Top of EXERCISE MATERIAL
/-- GET (R197, R198): not withheld. -/
def execGet (d a b : SReg) (s : State) : Host.Outcome State Fault Refusal :=
  s.onHead (fun t bu =>
    let dst := readS bu.lat d.toNat
    let n := (readS bu.lat b.toNat).toNat
    s.verb t bu (readS bu.lat a.toNat) dst (readS bu.lat b.toNat) false (fun s x ents =>
      let sp := localSpace s t
      let feet : List Foot := [{ sp := .pantry, a := x, n := n }, { sp := sp, a := dst.toNat, n := n }]
      if case6 s bu.lat [] (feet.take 1) then s.holdRelease bu (.drain 0 bu.seq)
      else
        let op : Op := { id := 0, b := t.band, n := t.num, seq := 0, path := some 3, pc := bu.pc,
                         kind := .copy .pantry sp x dst.toNat n false, foot := feet, ents := ents }
        (s.addOp [3] op).1))

/-- SIG (R197, R198). -/
def execSig (d a : SReg) (s : State) : Host.Outcome State Fault Refusal :=
  s.onHead (fun t bu =>
    let pan := readS bu.lat d.toNat
    if pan.toNat % 8 ≠ 0 then s.raise t bu { cause := .align }
    else
      match resolvePantry s t pan 8 with
      | .error e => s.raiseBad t bu 0 e
      | .ok x =>
        match watchAny s t bu.lat [(0, .pantry, false, true, x, 8)] with
        | some (k, _) => s.raise t bu { cause := .watch, detail := k }
        | none =>
          s.tearAt t bu true 3 (fun s =>
            match fullPath bu.lat [3] with
            | some p => s.hold bu (.full p)
            | none =>
              let op : Op := { id := 0, b := t.band, n := t.num, seq := 0, path := none, pc := bu.pc, kind := .store, left := 1 }
              let r := s.addOp [3] op
              r.1.withhold [r.2] bu.pc [] (.sig x (readS bu.lat a.toNat))))

/-! ### Jump tables (R228, R229) -/

/-- Index v[a][l] of a lane as a table index, if it is in range. -/
def jtabIndex (lat : Str) (a : VReg) (cnt : Nat) (l : Nat) : Option Nat :=
  let x := readV lat a.toNat l
  if x.getLsbD 31 || decide (cnt ≤ x.toNat) then none else some x.toNat

/-- The checks of the table reads, each distinct index once, ascending (R228). -/
def jtabCheck (s : State) (t : Str) (base : Word64) : List Nat → List (Nat × Word64) → State × Except Bad (List (Nat × Word64))
  | [], es => (s, .ok es)
  | i :: is, es =>
    let a := base + BitVec.ofNat 64 (4 * i)
    if a.toNat % 4 ≠ 0 then (s, .error (.align, false))
    else if 2 ^ 48 ≤ a.toNat then (s, .error (.spanFault, false))
    else
      match checkSpans s t needR [a.toNat / 2 ^ 21] [] with
      | (s, .error e) => (s, .error e)
      | (s, .ok es') => jtabCheck s t base is (es ++ es'.filter (fun e => !es.any (fun f => f.1 == e.1)))

/-- The groups of a jump: distinct targets ascending, each with its lanes (R228). -/
def jtabGroups (lat : Str) (a : VReg) (vals : List (Nat × Nat)) (mask : Word32) : List (Nat × Word32) :=
  let target := fun l => ((vals.find? (fun x => x.1 == (readV lat a.toNat l).toNat)).map (fun x => x.2)).getD 0
  let ls := lanesOf mask
  (sortNats (ls.map target)).map (fun t => (t, maskOf (ls.filter (fun l => target l == t))))

/-- Place the groups (R40): the lowest in the issuing slot, the next in the other slot if it is empty, the rest pushed in
descending order. -/
def placeGroups (slotB : Bool) (ps : List Path) (t : Str) : Str :=
  match ps with
  | [] => t
  | p :: rest =>
    let t := setSlot t slotB (some p)
    match rest with
    | [] => t
    | q :: more =>
      if splitPushes t slotB then (rest.reverse).foldl (fun t (x : Path) => pushRec t (.path x.pc x.mask)) t
      else (more.reverse).foldl (fun t (x : Path) => pushRec t (.path x.pc x.mask)) (setSlot t (!slotB) (some q))

/-- JTAB (R228, R229): first the table entries are read, and the string issues nothing more until they have returned; then
the bundle issues with them, and the path splits by target. However many entries are read, the `jtab` counts once on path 2 (log 92). -/
def execJtab (a : VReg) (b c : SReg) (s : State) : Host.Outcome State Fault Refusal :=
  s.onHead (fun t bu =>
    let ls := lanesOf bu.mask
    let cnt := (readS bu.lat c.toNat).toNat
    let base := readS bu.lat b.toNat
    match ls.find? (fun l => (jtabIndex bu.lat a cnt l).isNone) with
    | some l => s.raise t bu { cause := .tableRange, lane := l }
    | none =>
      s.tearAt t bu (bu.lat.wbOpen && ls.any (fun l => tagV bu.lat a.toNat l != .plan)) 1 (fun s =>
        match bu.lat.jt with
        | some (_, vals) =>
          let ps := (jtabGroups bu.lat a vals bu.mask).map (fun x => s.pathAt t (BitVec.ofNat 64 x.1) x.2)
          let pushes := if splitPushes t bu.slotB then ps.length - 1 else ps.length - 2
          if 256 < t.stack.length + pushes then s.raise t bu { cause := .divergeOverflow }
          else s.moveBy (fun t => { placeGroups bu.slotB ps t with jt := none })
        | none =>
          let idx := sortNats (ls.filterMap (jtabIndex bu.lat a cnt))
          match jtabCheck s t base idx [] with
          | (s, .error e) => s.raiseBad t bu 0 e
          | (s, .ok ents) =>
            let feet : List Foot := idx.map (fun i => { sp := .glob, a := (base + BitVec.ofNat 64 (4 * i)).toNat, n := 4 })
            match fullPath bu.lat [2] with
            | some p => s.hold bu (.full p)
            | none =>
              if case6 s bu.lat ents feet then s.holdRelease bu (.drain 0 bu.seq)
              else
                let op : Op := { id := 0, b := t.band, n := t.num, seq := 0, path := some 2, pc := bu.pc,
                                 kind := .jtab bu.slotB base.toNat idx, foot := feet, ents := ents }
                let r := (s.hold bu (.reply s.nextId)).addOp [2] op
                r.1))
Bottom of EXERCISE MATERIAL
- THE PROBLEM
What do the lines above say from the one containing "kind := .copy" down to the one containing "e) => (s, .error e)"? Return them exactly, both end lines included, and only them.

- RESULT OF THE EXERCISE
                         kind := .copy .pantry sp x dst.toNat n false, foot := feet, ents := ents }
        (s.addOp [3] op).1))

/-- SIG (R197, R198). -/
def execSig (d a : SReg) (s : State) : Host.Outcome State Fault Refusal :=
  s.onHead (fun t bu =>
    let pan := readS bu.lat d.toNat
    if pan.toNat % 8 ≠ 0 then s.raise t bu { cause := .align }
    else
      match resolvePantry s t pan 8 with
      | .error e => s.raiseBad t bu 0 e
      | .ok x =>
        match watchAny s t bu.lat [(0, .pantry, false, true, x, 8)] with
        | some (k, _) => s.raise t bu { cause := .watch, detail := k }
        | none =>
          s.tearAt t bu true 3 (fun s =>
            match fullPath bu.lat [3] with
            | some p => s.hold bu (.full p)
            | none =>
              let op : Op := { id := 0, b := t.band, n := t.num, seq := 0, path := none, pc := bu.pc, kind := .store, left := 1 }
              let r := s.addOp [3] op
              r.1.withhold [r.2] bu.pc [] (.sig x (readS bu.lat a.toNat))))

/-! ### Jump tables (R228, R229) -/

/-- Index v[a][l] of a lane as a table index, if it is in range. -/
def jtabIndex (lat : Str) (a : VReg) (cnt : Nat) (l : Nat) : Option Nat :=
  let x := readV lat a.toNat l
  if x.getLsbD 31 || decide (cnt ≤ x.toNat) then none else some x.toNat

/-- The checks of the table reads, each distinct index once, ascending (R228). -/
def jtabCheck (s : State) (t : Str) (base : Word64) : List Nat → List (Nat × Word64) → State × Except Bad (List (Nat × Word64))
  | [], es => (s, .ok es)
  | i :: is, es =>
    let a := base + BitVec.ofNat 64 (4 * i)
    if a.toNat % 4 ≠ 0 then (s, .error (.align, false))
    else if 2 ^ 48 ≤ a.toNat then (s, .error (.spanFault, false))
    else
      match checkSpans s t needR [a.toNat / 2 ^ 21] [] with
      | (s, .error e) => (s, .error e)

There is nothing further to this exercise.